Gabe nuzzled against her fingers, captured her hand, and pressed a kiss to the center of her palm, licking her skin, memorizing the flavor and texture. “Everyone’s redeemable in your eyes, aren’t they? Your girls at Fisk Academy, the ragged little messenger boy, a man who used to find satisfaction in beating other men senseless.” With both hands cradling her head, he held her steady. “What if I’m not redeemable? What if you wake up a month from now, a year, a decade on and wonder what you’ve done to bind yourself to a man like me? What if I can’t give you what you deserve? What if I disappoint you?”

“I can’t tell the future. I’ve never visited a soothsayer or gazed into a crystal ball. I only know what I feel for you and what you feel for me.”

From the moment he’d met her, she’d lingered in his thoughts. Now she was prepared to give him more. All her passion and devotion. But he didn’t deserve any of it. Not yet. Perhaps not ever.

“I only want to be with you,” she said.

He wanted the same, but he had to let her go. Standing, he took her in his arms. She melted against him, pressing her cheek to his chest, where she’d be able to hear his heartbeat galloping. He pressed a kiss against her hair and stroked circles across her back. “You’re the most extraordinary person I’ve ever known.” The only woman he would ever want. And he cared for her enough to want more for her than he could give. “And you deserve better.”

It was agony to untangle himself from her and start toward the door. He paused only to retrieve his waistcoat, neckcloth, and overcoat. He collected the crumpled note from the messenger boy too. Let no part of him remain to remind her of a decision she would no doubt regret.

“Don’t do this, Gabriel.” She remained at the window, but she quivered, on the verge of movement. She reached for him, opening her hand, urging him to come back and take it.

He couldn’t. He kept on. Three more miserable steps to the threshold.

At the door, he stopped and gripped the handle so hard his knuckles burned. “I want you as I’ve never wanted anyone, Clary. But I care for you enough to spare you the misery I’d cause.”

Then he did the hardest thing he’d ever done in his life. He left behind the woman he wanted as much as he wanted his next breath. And he knew instantly that she’d kept a part of him with her. His chest was hollow, burning, as if the devil’s fingers had raked inside and torn out his heart.

Clary stomped toward the door, but she couldn’t find the breath to call him back. Her throat hurt. Her whole body ached. In the center of her chest, the pain came in throbbing waves, as if someone was pulling her corset tighter, inch by agonizing inch. But her corset still lay on the floor, abandoned where it had fallen when Gabriel helped free her from its stifling embrace. That moment seemed days past rather than hours ago. How had so much happiness dissolved so quickly?

Striding toward the fireplace, she scooped up the chess piece, twisting the tiny horse head in her fingers. Such a finely carved trinket to be a harbinger of heartbreak. The moment he’d seen the knight, her joy had come crashing down around her. After smoothing her fingers over the smooth marble, she wound her arm back and flung the chess piece across the room.

When the trinket hit the window glass, a crack formed from its impact, fracture lines spreading out as the knight clattered to the wood floor below.

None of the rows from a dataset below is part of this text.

def readLcfg (x : BitVec 32) (mk : LcfgF → Instr) : Except Nat Instr :=
  laneForm0 x (laneNeed 0x23 (lanePred x != 31)
    (laneNeed 0x25 (laneVb x != 0 || (laneVa x).getLsbD 0)
      (.ok (mk ⟨laneVd x, (laneVa x).getLsbD 4, (laneVa x).getLsbD 3,
        (laneVa x).extractLsb' 1 2⟩))))

def readLret (x : BitVec 32) (mk : BitVec 5 → Instr) : Except Nat Instr :=
  laneForm0 x (laneNeed 0x23 (lanePred x != 31)
    (laneNeed 0x25 (laneVd x != 0 || laneVb x != 0) (.ok (mk (laneVa x)))))

def readLnop (x : BitVec 32) (i : Instr) : Except Nat Instr :=
  laneForm0 x (laneNeed 0x23 (lanePred x != 31)
    (laneNeed 0x25 (laneVd x != 0 || laneVa x != 0 || laneVb x != 0) (.ok i)))

/-- Reads one lane word (R74, R75). A refusal carries the load reason of R77: 0x21, 0x22, 0x23 or 0x25. -/
def decodeLane (x : BitVec 32) : Except Nat Instr :=
  match (laneOp x).toNat with
  | 0x01 => readL3 x .vadd
  | 0x02 => readL3 x .vsub
  | 0x03 => readL3 x .vmul
  | 0x04 => readL3 x .vmulh
  | 0x05 => readL3 x .vwmac
  | 0x06 => readL3 x .vmin
  | 0x07 => readL3 x .vmax
  | 0x08 => readL3 x .vand
  | 0x09 => readL3 x .vor
  | 0x0A => readL3 x .vxor
  | 0x0B => readL3 x .vshl
  | 0x0C => readL3 x .vshr
  | 0x0D => readL3 x .vsra
  | 0x0E => readL3 x .vnshr
  | 0x0F => readL2 x .vabs
  | 0x20 => readL3 x .vfadd
  | 0x21 => readL3 x .vfsub
  | 0x22 => readL3 x .vfmul
  | 0x23 => readL3 x .vfma
  | 0x24 => readL3 x .vfmin
  | 0x25 => readL3 x .vfmax
  | 0x26 => readL2 x .vrcp
  | 0x27 => readL2 x .vrsq
  | 0x28 => readL2 x .vexp2
  | 0x29 => readL2 x .vlog2
  | 0x2A => readL2 x .vfcls
  | 0x2B => readLcvt x .vcvt
  | 0x40 => readL3 x .vcmpEq
  | 0x41 => readL3 x .vcmpNe
  | 0x42 => readL3 x .vcmpLt
  | 0x43 => readL3 x .vcmpGe
  | 0x44 => readL3 x .vcmpLe
  | 0x45 => readL3 x .vcmpGt
  | 0x46 => readLp3 x .pand
  | 0x47 => readLp3 x .por
  | 0x48 => readLp3 x .pxor
  | 0x49 => readL2 x .pnot
  | 0x4A => readLsel x .vsel
  | 0x4B => readLmov x .vmov
  | 0x4C => readLidx x .vidx
  | 0x4D => readLperm x .vperm
  | 0x4E => readL2 x .vconf
  | 0x4F => readLcomp x .vcomp
  | 0x50 => readLcfg x .vcfg
  | 0x51 => readLret x .vret
  | 0x52 => readLnop x .vnop
  | _ => .error 0x21


/-- The instruction in a table word: 64-bit sequencer words, lane words otherwise. A sequencer word is
stored little-endian (R55), a lane word too (R74), so bit 0 of the word is bit 0 of the table's number. -/
def decodeTableWord (nbits w : Nat) : Option Instr :=
  if nbits ≤ 32 then (decodeLane (BitVec.ofNat 32 w)).toOption
  else (decodeSeq (BitVec.ofNat 64 w)).toOption

/-! ## The encoder -/

def b1 (b : Bool) : BitVec 1 := BitVec.ofBool b

def packS3 (maj : BitVec 7) (min : BitVec 5) (f : S3) : BitVec 64 :=
  maj ++ min ++ f.sd ++ f.sa ++ f.sb ++ widthCode f.w ++ 0#32
def packS2 (maj : BitVec 7) (min : BitVec 5) (f : S2) : BitVec 64 :=
  maj ++ min ++ f.sd ++ f.sa ++ 0#6 ++ widthCode f.w ++ 0#32
def packSI (maj : BitVec 7) (min : BitVec 5) (f : SI) : BitVec 64 :=
  maj ++ min ++ f.sd ++ f.sa ++ 0#6 ++ widthCode f.w ++ f.imm
def packSamo (maj : BitVec 7) (min : BitVec 5) (f : SamoF) : BitVec 64 :=
  maj ++ min ++ f.sd ++ f.sa ++ f.sb ++ scopeCode f.scope ++ b1 f.aq ++ b1 f.rl ++ 0#28 ++ b1 f.w32
def packBr (maj : BitVec 7) (min : BitVec 5) (f : BrF) : BitVec 64 :=
  maj ++ min ++ f.sa ++ f.sb ++ condCode f.cond ++ b1 f.hint ++ 0#3 ++ f.off
def packOff (maj : BitVec 7) (min : BitVec 5) (off : BitVec 32) : BitVec 64 :=
  maj ++ min ++ 0#20 ++ off
def packSaOff (maj : BitVec 7) (min : BitVec 5) (f : SaOff) : BitVec 64 :=
  maj ++ min ++ f.sa ++ 0#14 ++ f.off
def packBrSa (maj : BitVec 7) (min : BitVec 5) (sa : BitVec 6) : BitVec 64 :=
  maj ++ min ++ sa ++ 0#46
def packLbrk (maj : BitVec 7) (min : BitVec 5) (lv : BitVec 3) (off : BitVec 32) : BitVec 64 :=
  maj ++ min ++ 0#17 ++ lv ++ off
def packSdImm (maj : BitVec 7) (min : BitVec 5) (f : SdImm) : BitVec 64 :=
  maj ++ min ++ f.sd ++ 0#14 ++ f.imm
def packY0 (maj : BitVec 7) (min : BitVec 5) : BitVec 64 := maj ++ min ++ 0#52
def packSi0 (maj : BitVec 7) (min : BitVec 5) : BitVec 64 := maj ++ min ++ 0#52
def packRegion (maj : BitVec 7) (min : BitVec 5) (mask : BitVec 32) : BitVec 64 :=
  maj ++ min ++ 0#20 ++ mask
def packTrap (maj : BitVec 7) (min : BitVec 5) (code : BitVec 16) : BitVec 64 :=
  maj ++ min ++ 0#36 ++ code
def packSysrd (maj : BitVec 7) (min : BitVec 5) (sd : BitVec 6) (r : SysReg) : BitVec 64 :=
  maj ++ min ++ sd ++ 0#34 ++ sysRegCode r
def packSyswr (maj : BitVec 7) (min : BitVec 5) (sa : BitVec 6) : BitVec 64 :=
  maj ++ min ++ 0#6 ++ sa ++ 0#28 ++ 0x030#12
def packHField (maj : BitVec 7) (min : BitVec 5) (f : HField) : BitVec 64 :=
  maj ++ min ++ 0#5 ++ f.h ++ f.sa ++ 0#33 ++ shapeFieldCode f.field
def packTH (maj : BitVec 7) (min : BitVec 5) (t : BitVec 5) (h : BitVec 4) : BitVec 64 :=
  maj ++ min ++ t ++ h ++ 0#43
def packTxT (maj : BitVec 7) (min : BitVec 5) (t : BitVec 5) : BitVec 64 :=
  maj ++ min ++ t ++ 0#47
def packTqry (maj : BitVec 7) (min : BitVec 5) (sa : BitVec 6) (sel : QuerySel) : BitVec 64 :=
  maj ++ min ++ 0#9 ++ sa ++ 0#34 ++ querySelCode sel
def packTm (maj : BitVec 7) (min : BitVec 5) (f : TmF) : BitVec 64 :=
  maj ++ min ++ f.t ++ f.h ++ f.s ++ f.pc ++ planeModeCode f.pm ++ b1 f.aq ++ b1 f.rl ++
    scopeCode f.scope ++ f.tag ++ b1 f.te ++ 0#5 ++ f.off
def packTmIdx (maj : BitVec 7) (min : BitVec 5) (f : TmIdxF) : BitVec 64 :=
  maj ++ min ++ f.t ++ f.h ++ f.s ++ f.pc ++ planeModeCode f.pm ++ b1 f.aq ++ b1 f.rl ++
    scopeCode f.scope ++ f.tag ++ b1 f.te ++ f.t2 ++ f.off
def packTmAmo (maj : BitVec 7) (min : BitVec 5) (f : TmAmoF) : BitVec 64 :=
  maj ++ min ++ f.t ++ f.h ++ f.s ++ f.pc ++ 0#2 ++ b1 f.aq ++ b1 f.rl ++
    scopeCode f.scope ++ 0#7 ++ f.t2 ++ f.off
def packTmWait (maj : BitVec 7) (min : BitVec 5) (f : TmWaitF) : BitVec 64 :=
  maj ++ min ++ f.t ++ f.h ++ f.s ++ 0#5 ++ b1 f.aq ++ 0#1 ++
    scopeCode f.scope ++ f.lim ++ 0#1 ++ f.t2 ++ f.off
def packWbind (maj : BitVec 7) (min : BitVec 5) (f : WbindF) : BitVec 64 :=
  maj ++ min ++ 0#2 ++ f.w ++ f.h ++ f.sa ++ f.sb ++ f.count ++ f.depth
def packTldw (maj : BitVec 7) (min : BitVec 5) (t : BitVec 5) (w : BitVec 3) : BitVec 64 :=
  maj ++ min ++ t ++ 0#44 ++ w
def packTcb (maj : BitVec 7) (min : BitVec 5) (f : TcbF) : BitVec 64 :=
  maj ++ min ++ 0#9 ++ f.sa ++ 0#27 ++ f.tag ++ b1 f.te ++ f.n
def packBcopy (maj : BitVec 7) (min : BitVec 5) (f : BcopyF) : BitVec 64 :=
  maj ++ min ++ 0#9 ++ f.sa ++ f.sb ++ f.len ++ b1 f.te ++ f.tag
def packWaitc (maj : BitVec 7) (min : BitVec 5) (f : WaitcF) : BitVec 64 :=
  maj ++ min ++ 0#28 ++ f.ld ++ f.st ++ f.cp ++ f.op
def packYSa (maj : BitVec 7) (min : BitVec 5) (sa : BitVec 6) : BitVec 64 :=
  maj ++ min ++ 0#6 ++ sa ++ 0#40
def packYSdSa (maj : BitVec 7) (min : BitVec 5) (sd sa : BitVec 6) : BitVec 64 :=
  maj ++ min ++ sd ++ sa ++ 0#40
def packMm (maj : BitVec 7) (min : BitVec 5) (f : MmF) : BitVec 64 :=
  maj ++ min ++ f.td ++ f.ta ++ f.tb ++ 0#12 ++ b1 f.acc ++ 0#24
def packMap (maj : BitVec 7) (min : BitVec 5) (f : MapF) : BitVec 64 :=
  maj ++ min ++ f.td ++ f.ta ++ f.tb ++ f.tc ++ 0#3 ++ f.seg ++ b1 f.me ++ f.nin ++ f.imm
def packRed (maj : BitVec 7) (min : BitVec 5) (f : RedF) : BitVec 64 :=
  maj ++ min ++ f.td ++ f.ta ++ 0#5 ++ f.tc ++ 0#2 ++ b1 f.pf ++ b1 f.me ++ redOpCode f.op ++ f.imm
def packScan (maj : BitVec 7) (min : BitVec 5) (f : ScanF) : BitVec 64 :=
  maj ++ min ++ f.td ++ f.ta ++ 0#5 ++ f.tc ++ 0#3 ++ b1 f.me ++ redOpCode f.op ++ 0#24
def packTdTa (maj : BitVec 7) (min : BitVec 5) (td ta : BitVec 5) : BitVec 64 :=
  maj ++ min ++ td ++ ta ++ 0#42
def packTfill (maj : BitVec 7) (min : BitVec 5) (td : BitVec 5) (imm : BitVec 24) : BitVec 64 :=
  maj ++ min ++ td ++ 0#23 ++ imm
def packTxSa (maj : BitVec 7) (min : BitVec 5) (sa : BitVec 6) : BitVec 64 :=
  maj ++ min ++ 0#9 ++ sa ++ 0#37
def packTxTSa (maj : BitVec 7) (min : BitVec 5) (t : BitVec 5) (sa : BitVec 6) : BitVec 64 :=
  maj ++ min ++ t ++ 0#4 ++ sa ++ 0#37
def packBind (maj : BitVec 7) (min : BitVec 5) (f : BindF) : BitVec 64 :=
  maj ++ min ++ f.sd ++ f.sa ++ f.sb ++ 0#5 ++ f.len
def packFence (maj : BitVec 7) (min : BitVec 5) (scope : Scope) : BitVec 64 :=
  maj ++ min ++ 0#18 ++ scopeCode scope ++ 0#31
def packBari (maj : BitVec 7) (min : BitVec 5) (b : BitVec 5) (sa : BitVec 6) : BitVec 64 :=
  maj ++ min ++ 0#6 ++ sa ++ 0#35 ++ b
def packBar (maj : BitVec 7) (min : BitVec 5) (f : BarF) : BitVec 64 :=
  maj ++ min ++ 0#44 ++ f.ph ++ f.b
def packLaunch (maj : BitVec 7) (min : BitVec 5) (sd sa sb : BitVec 6) : BitVec 64 :=
  maj ++ min ++ sd ++ sa ++ sb ++ 0#34
def packQring (maj : BitVec 7) (min : BitVec 5) (f : QringF) : BitVec 64 :=
  maj ++ min ++ f.sd ++ f.sa ++ f.sb ++ 0#9 ++ f.lim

Her heart was fracturing too. The pain of it stole her breath.

After what they’d shared, she’d felt safe. Happy. Content as she’d never been. She could still taste his kiss. Her body still ached from their lovemaking. Gabriel.

Tears came streaming down her cheeks. She swiped them away on the arm of her dressing gown, but more came.

Would he come back to Ruthven’s tomorrow? Pretend what they’d shared hadn’t changed everything?

She couldn’t imagine a moment of pretending she didn’t love Gabriel Adamson, let alone a lifetime.